Then run the following to upload the airflow dag python script to your composer environment:
gcloud composer environments storage dags import --environment <YOUR_ENV> --location us-central1 --source use-case2-dag.py

Then run the following to get the URL of the Airflow UI:
gcloud composer environments describe <YOUR_ENV> --location us-central1 --format="get(config.dagGcsPrefix)"

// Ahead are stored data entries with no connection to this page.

-- ==== Sys2Proof/Tests/Slice0.lean ====
section
/-! SUPPORT. Small tests, their expected values from the spec's worked examples and from 95_test_vectors.md, and for
every obligation with hypotheses a state and operands that meet them. -/

open Sys2Proof Sys2Proof.Machine

namespace Sys2Proof.Tests

/-- Cells from an index on, as the canonical form lists them. -/
def cellsFrom : Nat → List Byte → Memory
  | _, [] => []
  | i, b :: rest => if b = Memory.unlisted then cellsFrom (i + 1) rest else (i, b) :: cellsFrom (i + 1) rest

/-- A receive state in the spec's notation `pos= crc= esc= buf=` (R90), `position` the number of stored bytes. -/
def rx (maxLen : Nat) (stored : List Byte) (checksum : Word16) (esc : Bool) : State :=
  { State.atReset maxLen with
    buffer := cellsFrom 0 stored, position := stored.length, runningChecksum := checksum, escapePending := esc }

/-- The outcome is a next state of which the test holds. -/
def nextIs (o : Host.Outcome State Fault Refusal) (test : State → Bool) : Bool :=
  match o with
  | .next s => test s
  | .fault _ => false
  | .refused _ => false

/-- The outcome is the given refusal. -/
def refusedBy (o : Host.Outcome State Fault Refusal) (r : Refusal) : Bool :=
  match o with
  | .refused q => q == r
  | .next _ => false
  | .fault _ => false

/-- The outcome is the given fault. -/
def faultedBy (o : Host.Outcome State Fault Refusal) (r : Fault) : Bool :=
  match o with
  | .fault q => q == r
  | .next _ => false
  | .refused _ => false

/-- `pos= crc= esc=` of a state. -/
def rxIs (position : Nat) (checksum : Word16) (esc : Bool) (s : State) : Bool :=
  s.position == position && s.runningChecksum == checksum && s.escapePending == esc

/-! ## Well-formedness: an ill-formed term for each check -/

theorem test_wf_escaped_marker : (Instr.rxDataEscaped 0x7E).wellFormed = false := by decide
theorem test_wf_data_marker : (Instr.rxData 0x7E).wellFormed = false := by decide
theorem test_wf_data_escape : (Instr.rxData 0x7D).wellFormed = false := by decide
theorem test_wf_literal_marker : (Instr.txLit 0x7E).wellFormed = false := by decide
theorem test_wf_literal_escape : (Instr.txLit 0x7D).wellFormed = false := by decide
theorem test_wf_delivery_length : (Instr.onFrame 0x00 [0x01] 2).wellFormed = false := by decide
theorem test_wf_delivery_negative : (Instr.onFrame 0x00 [] (-1)).wellFormed = false := by decide
theorem test_wf_degenerate : (Instr.onFrame 0xFF [] (-1)).wellFormed = true := by decide

/-! ## Decoding, the words written out from R85, R86 and the opcode table -/

theorem test_decode_rxFlagAbort : decodeRx true false 0b01111110#8 = .rxFlagAbort := by decide
theorem test_decode_rxFlagAbort_wins : decodeRx true true 0b01111110#8 = .rxFlagAbort := by decide
theorem test_decode_rxFlagDeliver : decodeRx false true 0b01111110#8 = .rxFlagDeliver := by decide
theorem test_decode_rxFlagDiscard : decodeRx false false 0b01111110#8 = .rxFlagDiscard := by decide
theorem test_decode_rxEsc : decodeRx false true 0b01111101#8 = .rxEsc := by decide
theorem test_decode_rxDataEscaped : decodeRx true false 0b01111101#8 = .rxDataEscaped 0x7D := by decide
theorem test_decode_rxData : decodeRx false false 0b01011110#8 = .rxData 0x5E := by decide
theorem test_decode_txFlag : decodeTx [0b01111110#8, 0x00] = .ok (.txFlag, [0x00]) := by decide
theorem test_decode_txLit : decodeTx [0b01011110#8] = .ok (.txLit 0x5E, []) := by decide
theorem test_decode_txEsc7d : decodeTx [0b01111101#8, 0b01011101#8] = .ok (.txEsc7d, []) := by decide
theorem test_decode_txEsc7e : decodeTx [0b01111101#8, 0b01011110#8, 0x41] = .ok (.txEsc7e, [0x41]) := by decide
theorem test_decode_non_canonical : decodeTx [0x7D, 0x25] = .error (.notATransmitPair 0x25) := by decide
theorem test_decode_truncated : decodeTx [0x7D] = .error .truncatedEscape := by decide
theorem test_decode_nothing : decodeTx [] = .error .noBytes := by decide
theorem test_table_word_txEsc7e : decodeTableWord 16 0b0111110101011110 = some .txEsc7e := by decide
theorem test_table_word_txEsc7d : decodeTableWord 16 0b0111110101011101 = some .txEsc7d := by decide
theorem test_table_word_rxFlag : decodeTableWord 8 0b01111110 = some .rxFlagDiscard := by decide
theorem test_table_word_rxEsc : decodeTableWord 8 0b01111101 = some .rxEsc := by decide
theorem test_table_word_rxData : decodeTableWord 8 0 = some (.rxData 0x00) := by decide
theorem test_table_word_no_bits : decodeTableWord 0 0 = none := by decide
theorem test_table_word_not_a_pair : decodeTableWord 16 0x5E7D = none := by decide

/-! ## One step of each row -/

/-- R152's worked example. -/
theorem test_rxFlagAbort : nextIs (exec .rxFlagAbort (rx 8 [0x00, 0x01] 0xFFFF true))
    (fun s => rxIs 0 0xFFFF false s && s.delivered == []) = true := by decide
/-- V27: an abort overrides a frame that would validate. -/
theorem test_rxFlagAbort_valid_frame : nextIs (exec (.byteReceive 0x7E) (rx 8 [0x05, 0x2A, 0x58] 0x582A true))
    (fun s => rxIs 0 0xFFFF false s && s.delivered == []) = true := by decide
/-- R153's worked example. -/
theorem test_rxFlagDeliver : nextIs (exec .rxFlagDeliver (rx 8 [0x00, 0x01, 0x02, 0xF9, 0x03] 0x03F9 false))
    (fun s => rxIs 0 0xFFFF false s && s.delivered == [⟨0x00, [0x01, 0x02], 2⟩]) = true := by decide
/-- V15: the degenerate frame. -/
theorem test_rxFlagDeliver_degenerate : nextIs (exec .rxFlagDeliver (rx 8 [0xFF, 0xFF] 0xFFFF false))
    (fun s => s.delivered == [⟨0xFF, [], -1⟩]) = true := by decide
/-- R154's worked example. -/
theorem test_rxFlagDiscard : nextIs (exec .rxFlagDiscard (rx 8 [0x02, 0xF9, 0x03] 0x2C95 false))
    (fun s => rxIs 0 0xFFFF false s && s.delivered == []) = true := by decide
/-- V14: a runt of one byte. -/
theorem test_rxFlagDiscard_runt : nextIs (exec .rxFlagDiscard (rx 8 [0x41] 0xFFFF false))
    (fun s => rxIs 0 0xFFFF false s && s.delivered == []) = true := by decide
/-- R156's worked example. -/
theorem test_rxEsc : nextIs (exec .rxEsc (rx 8 [0x00, 0x01] 0xFFFF false)) (rxIs 2 0xFFFF true) = true := by decide
/-- R157's worked example. -/
theorem test_rxDataEscaped : nextIs (exec (.rxDataEscaped 0x5E) (rx 8 [] 0xFFFF true))
    (fun s => rxIs 1 0xFFFF false s && s.buffer == [(0, 0x7E)]) = true := by decide
/-- V28: an escaped byte causes the overflow. -/
theorem test_rxDataEscaped_overflow : nextIs (exec (.rxDataEscaped 0x5E) (rx 4 [0x11, 0x22, 0x33] 0x0E8F true))
    (fun s => rxIs 0 0xFFFF false s && s.buffer.slice 0 4 == [0x11, 0x22, 0x33, 0x7E]) = true := by decide
/-- V10: the third stored byte folds the first. -/
theorem test_rxData : nextIs (exec (.rxData 0x02) (rx 16 [0x00, 0x01] 0xFFFF false))
    (fun s => rxIs 3 0x0F87 false s && s.buffer.slice 0 3 == [0x00, 0x01, 0x02]) = true := by decide
/-- V23: the byte that overflows is stored and the frame dropped. -/
theorem test_rxData_overflow : nextIs (exec (.rxData 0xDD) (rx 4 [0xAA, 0xBB, 0xCC] 0x05D7 false))
    (fun s => rxIs 0 0xFFFF false s && s.buffer.slice 0 5 == [0xAA, 0xBB, 0xCC, 0xDD, 0x00]) = true := by decide
/-- R85. -/
theorem test_txFlag : nextIs (exec .txFlag State.reset) (fun s => s.sent == [0x7E]) = true := by decide
theorem test_txLit : nextIs (exec (.txLit 0x5D) State.reset) (fun s => s.sent == [0x5D]) = true := by decide
theorem test_txEsc7d : nextIs (exec .txEsc7d State.reset) (fun s => s.sent == [0x7D, 0x5D]) = true := by decide
theorem test_txEsc7e : nextIs (exec .txEsc7e State.reset) (fun s => s.sent == [0x7D, 0x5E]) = true := by decide
/-- 95_test_vectors.md section 2.1. -/
theorem test_crcUpdate : nextIs (exec (.crcUpdate 0x1234 0x56) State.reset)
    (fun s => s.returned == [0x4006]) = true := by decide
theorem test_crcUpdate_polynomial : nextIs (exec (.crcUpdate 0x0000 0x80) State.reset)
    (fun s => s.returned == [0x8408]) = true := by decide
/-- 95_test_vectors.md section 2.2, the nine ASCII digits. -/
theorem test_crc_check_value :
    crc [0x31, 0x32, 0x33, 0x34, 0x35, 0x36, 0x37, 0x38, 0x39] = 0x6F91 := by decide
/-- R131's worked example, and the values it says are not escaped. -/
theorem test_emitEscaped : nextIs (exec (.emitEscaped 0x7E) State.reset)
    (fun s => s.sent == [0x7D, 0x5E]) = true := by decide
theorem test_emitEscaped_plain : nextIs (exec (.emitEscaped 0x5D) State.reset)
    (fun s => s.sent == [0x5D]) = true := by decide
/-- V1 and V8. -/
theorem test_sendFrame : nextIs (exec (.sendFrame 0x00 [0x01, 0x02]) State.reset)
    (fun s => s.sent == [0x7E, 0x00, 0x01, 0x02, 0xF9, 0x03, 0x7E]) = true := by decide
/-- R142: two frames never interleave their bytes. -/
theorem test_sendFrame_inside_streamed : refusedBy (exec (.sendFrame 0x00 []) { State.reset with txOpen := true })
    .txAlreadyOpen = true := by decide
theorem test_sendFrame_escaped_checksum : nextIs (exec (.sendFrame 0x09 [0xEB]) State.reset)
    (fun s => s.sent == [0x7E, 0x09, 0xEB, 0x7D, 0x5D, 0x7D, 0x5E, 0x7E]) = true := by decide
/-- V18: an escaped escape stores 5D and leaves the flag clear. -/
theorem test_byteReceive : nextIs (exec (.byteReceive 0x7D) (rx 8 [] 0xFFFF true))
    (fun s => rxIs 1 0xFFFF false s && s.buffer == [(0, 0x5D)]) = true := by decide
/-- V16: the closing marker of a frame that had no opening one. -/
theorem test_byteReceive_deliver : nextIs (exec (.byteReceive 0x7E) (rx 8 [0x05, 0x2A, 0x58] 0x582A false))
    (fun s => s.delivered == [⟨0x05, [], 0⟩]) = true := by decide
/-- R190. -/
theorem test_onFrame : nextIs (exec (.onFrame 0x05 [0x01] 1) State.reset)
    (fun s => s.delivered == [⟨0x05, [0x01], 1⟩]) = true := by decide
/-- R135. -/
theorem test_writeByte : nextIs (exec (.writeByte 0x7D) { State.reset with sent := [0x7E] })
    (fun s => s.sent == [0x7E, 0x7D]) = true := by decide
/-- V30: RESET drops the frame and the pending escape; R240: the buffer and tx_fcs are untouched. -/
theorem test_reset : nextIs (exec .reset { rx 8 [0x41] 0xFFFF true with txOpen := true, txFcs := 0x1234 })
    (fun s => rxIs 0 0xFFFF false s && s.buffer == [(0, 0x41)] && !s.txOpen && s.txFcs == 0x1234) = true := by decide
/-- R138 to R140's worked examples. -/
theorem test_txStart : nextIs (exec .txStart State.reset)
    (fun s => s.txFcs == 0xFFFF && s.txOpen && s.sent == [0x7E]) = true := by decide
theorem test_txStart_twice : refusedBy (exec .txStart { State.reset with txOpen := true }) .txAlreadyOpen = true := by
  decide
theorem test_txByte : nextIs (exec (.txByte 0x00) { State.reset with txOpen := true, txFcs := 0xFFFF })
    (fun s => s.txFcs == 0x0F87 && s.sent == [0x00]) = true := by decide
theorem test_txByte_closed : refusedBy (exec (.txByte 0x00) State.reset) .txNotOpen = true := by decide
theorem test_txEnd : nextIs (exec .txEnd { State.reset with txOpen := true, txTyped := true, txFcs := 0x03F9 })
    (fun s => !s.txOpen && s.sent == [0xF9, 0x03, 0x7E]) = true := by decide
theorem test_txEnd_untyped : refusedBy (exec .txEnd { State.reset with txOpen := true }) .txNoTypeByte = true := by
  decide
/-- R151: the flag is left as it is. -/
theorem test_frameReset : nextIs (exec .frameReset (rx 8 [0x00, 0x01, 0x02] 0x0F87 true))
    (rxIs 0 0xFFFF true) = true := by decide
/-- R159's worked example. -/
theorem test_store : nextIs (exec (.store 0x02) (rx 16 [0x00, 0x01] 0xFFFF false))
    (fun s => rxIs 3 0x0F87 false s && s.buffer.slice 0 3 == [0x00, 0x01, 0x02]) = true := by decide
/-- R160: the test is equality, on the position after the increment. -/
theorem test_overflow : nextIs (exec .overflow (rx 4 [0xAA, 0xBB, 0xCC, 0xDD] 0x1234 false))
    (rxIs 0 0xFFFF false) = true := by decide
theorem test_overflow_below : nextIs (exec .overflow (rx 4 [0xAA, 0xBB, 0xCC] 0x05D7 false))
    (rxIs 3 0x05D7 false) = true := by decide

Then visit the URL and trigger your DAG

Then following the instructions we can run the following to upload the files:

gsutil cp use-case2.yaml gs://us-central1-test-692672b8-bucket/data
gcloud composer environments storage dags import --environment test --location us-central1 --source use-case2-dag.py

Then confirm the DAG is there:

> gcloud beta composer environments run test --location us-central1 dags list
kubeconfig entry generated for us-central1-test-692672b8-gke.
Executing within the following Kubernetes cluster namespace: composer-1-17-0-preview-0-airflow-2-0-1-9f69fded
dag_id                   | filepath              | owner                | paused
=========================+=======================+======================+=======
USE_CASE_2          | use-case2-dag.py      | autosys@machine_name | False
example_dag              | dag-factory-job.py    | user  | False

Next we can trigger the DAG via the command line:

> gcloud beta composer environments run test --location us-central1 dags trigger -- USE_CASE_2
kubeconfig entry generated for us-central1-test-692672b8-gke.
Executing within the following Kubernetes cluster namespace: composer-1-17-0-preview-0-airflow-2-0-1-9f69fded
[2021-05-23 01:35:06,850] {__init__.py:38} INFO - Loaded API auth backend: <module 'airflow.api.auth.backend.deny_all' from '/opt/python3.8/lib/python3.8/site-packages/airflow/api/auth/backend/deny_all.py'>
Created <DagRun USE_CASE_2 @ 2021-05-23 01:35:07+00:00: manual__2021-05-23T01:35:07+00:00, externally triggered: True>

Confirming the DAG Completed and it's Output

We can check all the dag runs for that DAG:

> gcloud beta composer environments \
  run test --location us-central1 dags \ 
  list-runs -- -d USE_CASE_2
kubeconfig entry generated for us-central1-test-692672b8-gke.
Executing within the following Kubernetes cluster namespace: composer-1-17-0-preview-0-airflow-2-0-1-9f69fded
dag_id       | run_id      | state   | execution_d | start_date  | end_date
             |             |         | ate         |             |
=============+=============+=========+=============+=============+==============
USE_CASE_2   | manual__202 | success | 2021-05-23T | 2021-05-23T | 2021-05-23T03
             | 1-05-23T03: |         | 03:25:38+00 | 03:25:38.06 | :25:52.804706
             | 25:38+00:00 |         | :00         | 4247+00:00  | +00:00

We can also get all the tasks for a specific DAG:

> gcloud beta composer environments \
  run test --location us-central1 dags \
  show -- USE_CASE2
kubeconfig entry generated for us-central1-test-692672b8-gke.
Executing within the following Kubernetes cluster namespace: composer-1-17-0-preview-0-airflow-2-0-1-9f69fded
[2021-05-23 03:32:15,425] {dagbag.py:448} INFO - Filling up the DagBag from /home/airflow/gcs/dags
/opt/python3.8/lib/python3.8/site-packages/airflow/providers/cncf/kubernetes/backcompat/backwards_compat_converters.py:26 DeprecationWarning: This module is deprecated. Please use `kubernetes.client.models.V1Volume`.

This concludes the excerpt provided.